Saved entries
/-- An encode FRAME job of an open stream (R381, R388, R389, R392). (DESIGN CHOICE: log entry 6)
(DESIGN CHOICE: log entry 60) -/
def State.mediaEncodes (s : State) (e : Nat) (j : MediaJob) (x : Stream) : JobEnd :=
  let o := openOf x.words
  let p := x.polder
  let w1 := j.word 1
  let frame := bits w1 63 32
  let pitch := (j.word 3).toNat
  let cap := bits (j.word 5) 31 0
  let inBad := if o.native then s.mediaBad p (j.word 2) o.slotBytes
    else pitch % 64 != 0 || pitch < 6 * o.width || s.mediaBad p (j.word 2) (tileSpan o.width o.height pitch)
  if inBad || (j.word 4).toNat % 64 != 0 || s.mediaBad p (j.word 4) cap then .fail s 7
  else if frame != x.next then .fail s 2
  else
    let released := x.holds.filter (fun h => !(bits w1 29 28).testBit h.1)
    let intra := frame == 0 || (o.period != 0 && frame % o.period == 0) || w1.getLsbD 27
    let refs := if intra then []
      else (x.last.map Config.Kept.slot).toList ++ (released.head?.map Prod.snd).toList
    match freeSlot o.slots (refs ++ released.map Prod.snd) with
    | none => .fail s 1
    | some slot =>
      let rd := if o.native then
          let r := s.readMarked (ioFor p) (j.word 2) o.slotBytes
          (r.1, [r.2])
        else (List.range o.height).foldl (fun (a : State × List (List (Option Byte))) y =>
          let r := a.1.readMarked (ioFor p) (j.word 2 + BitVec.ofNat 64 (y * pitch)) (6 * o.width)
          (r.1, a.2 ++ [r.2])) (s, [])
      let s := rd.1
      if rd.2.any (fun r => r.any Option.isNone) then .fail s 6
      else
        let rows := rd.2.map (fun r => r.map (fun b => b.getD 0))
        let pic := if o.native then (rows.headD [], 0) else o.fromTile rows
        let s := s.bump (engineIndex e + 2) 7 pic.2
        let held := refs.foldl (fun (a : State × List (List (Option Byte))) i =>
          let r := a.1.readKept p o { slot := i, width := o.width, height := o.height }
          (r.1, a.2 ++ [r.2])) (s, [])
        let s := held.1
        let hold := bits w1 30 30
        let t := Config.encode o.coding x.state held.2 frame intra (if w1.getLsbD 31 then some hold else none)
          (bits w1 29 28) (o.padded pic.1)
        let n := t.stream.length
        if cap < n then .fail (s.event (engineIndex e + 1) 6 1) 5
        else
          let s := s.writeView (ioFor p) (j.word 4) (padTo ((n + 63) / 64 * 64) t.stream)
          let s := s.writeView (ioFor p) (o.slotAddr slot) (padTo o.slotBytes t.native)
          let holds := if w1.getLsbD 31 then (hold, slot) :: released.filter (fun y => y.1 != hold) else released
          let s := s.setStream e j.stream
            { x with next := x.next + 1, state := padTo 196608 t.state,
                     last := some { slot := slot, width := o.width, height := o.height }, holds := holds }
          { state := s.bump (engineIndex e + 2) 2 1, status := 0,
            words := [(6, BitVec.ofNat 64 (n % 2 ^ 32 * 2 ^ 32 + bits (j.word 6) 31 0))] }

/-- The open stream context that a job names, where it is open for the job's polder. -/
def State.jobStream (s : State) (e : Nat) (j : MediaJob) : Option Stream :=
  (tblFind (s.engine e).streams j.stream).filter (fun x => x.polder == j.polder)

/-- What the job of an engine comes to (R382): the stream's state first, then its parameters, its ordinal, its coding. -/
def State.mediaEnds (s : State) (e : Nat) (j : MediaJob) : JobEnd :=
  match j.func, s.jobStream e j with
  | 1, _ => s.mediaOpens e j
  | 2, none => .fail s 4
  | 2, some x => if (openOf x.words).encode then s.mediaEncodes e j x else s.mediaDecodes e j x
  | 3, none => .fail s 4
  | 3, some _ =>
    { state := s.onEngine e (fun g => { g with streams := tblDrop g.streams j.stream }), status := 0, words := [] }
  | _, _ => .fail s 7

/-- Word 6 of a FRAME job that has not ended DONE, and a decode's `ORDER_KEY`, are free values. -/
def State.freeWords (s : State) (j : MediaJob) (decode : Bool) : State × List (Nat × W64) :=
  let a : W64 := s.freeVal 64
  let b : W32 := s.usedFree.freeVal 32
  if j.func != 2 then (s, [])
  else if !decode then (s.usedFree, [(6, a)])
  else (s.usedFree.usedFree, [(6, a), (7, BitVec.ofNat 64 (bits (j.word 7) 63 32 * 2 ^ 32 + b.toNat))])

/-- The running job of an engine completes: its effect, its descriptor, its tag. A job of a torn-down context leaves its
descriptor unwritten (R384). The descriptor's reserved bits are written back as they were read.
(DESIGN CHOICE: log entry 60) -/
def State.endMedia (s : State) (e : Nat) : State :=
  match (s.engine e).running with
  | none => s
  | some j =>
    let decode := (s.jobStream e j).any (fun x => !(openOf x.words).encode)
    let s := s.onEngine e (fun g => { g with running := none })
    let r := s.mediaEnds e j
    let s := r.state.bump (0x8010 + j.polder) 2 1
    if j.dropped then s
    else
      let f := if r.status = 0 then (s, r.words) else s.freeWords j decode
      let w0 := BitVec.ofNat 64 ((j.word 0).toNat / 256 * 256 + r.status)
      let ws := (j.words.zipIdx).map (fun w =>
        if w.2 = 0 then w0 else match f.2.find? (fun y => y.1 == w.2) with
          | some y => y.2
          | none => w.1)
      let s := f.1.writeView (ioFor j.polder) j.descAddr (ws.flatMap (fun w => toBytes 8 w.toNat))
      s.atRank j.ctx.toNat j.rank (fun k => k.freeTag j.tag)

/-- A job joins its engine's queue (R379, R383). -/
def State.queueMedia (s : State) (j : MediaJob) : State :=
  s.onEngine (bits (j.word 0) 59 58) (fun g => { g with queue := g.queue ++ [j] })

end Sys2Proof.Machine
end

### AIM OF THE TASK
Print the first line of the records above and each line after it, exactly, through the line with "let rd := if o.native then".

### WRITTEN RESPONSE
/-- An encode FRAME job of an open stream (R381, R388, R389, R392). (DESIGN CHOICE: log entry 6)
(DESIGN CHOICE: log entry 60) -/
def State.mediaEncodes (s : State) (e : Nat) (j : MediaJob) (x : Stream) : JobEnd :=
  let o := openOf x.words
  let p := x.polder
  let w1 := j.word 1
  let frame := bits w1 63 32
  let pitch := (j.word 3).toNat
  let cap := bits (j.word 5) 31 0
  let inBad := if o.native then s.mediaBad p (j.word 2) o.slotBytes
    else pitch % 64 != 0 || pitch < 6 * o.width || s.mediaBad p (j.word 2) (tileSpan o.width o.height pitch)
  if inBad || (j.word 4).toNat % 64 != 0 || s.mediaBad p (j.word 4) cap then .fail s 7
  else if frame != x.next then .fail s 2
  else
    let released := x.holds.filter (fun h => !(bits w1 29 28).testBit h.1)
    let intra := frame == 0 || (o.period != 0 && frame % o.period == 0) || w1.getLsbD 27
    let refs := if intra then []
      else (x.last.map Config.Kept.slot).toList ++ (released.head?.map Prod.snd).toList
    match freeSlot o.slots (refs ++ released.map Prod.snd) with
    | none => .fail s 1
    | some slot =>
      let rd := if o.native then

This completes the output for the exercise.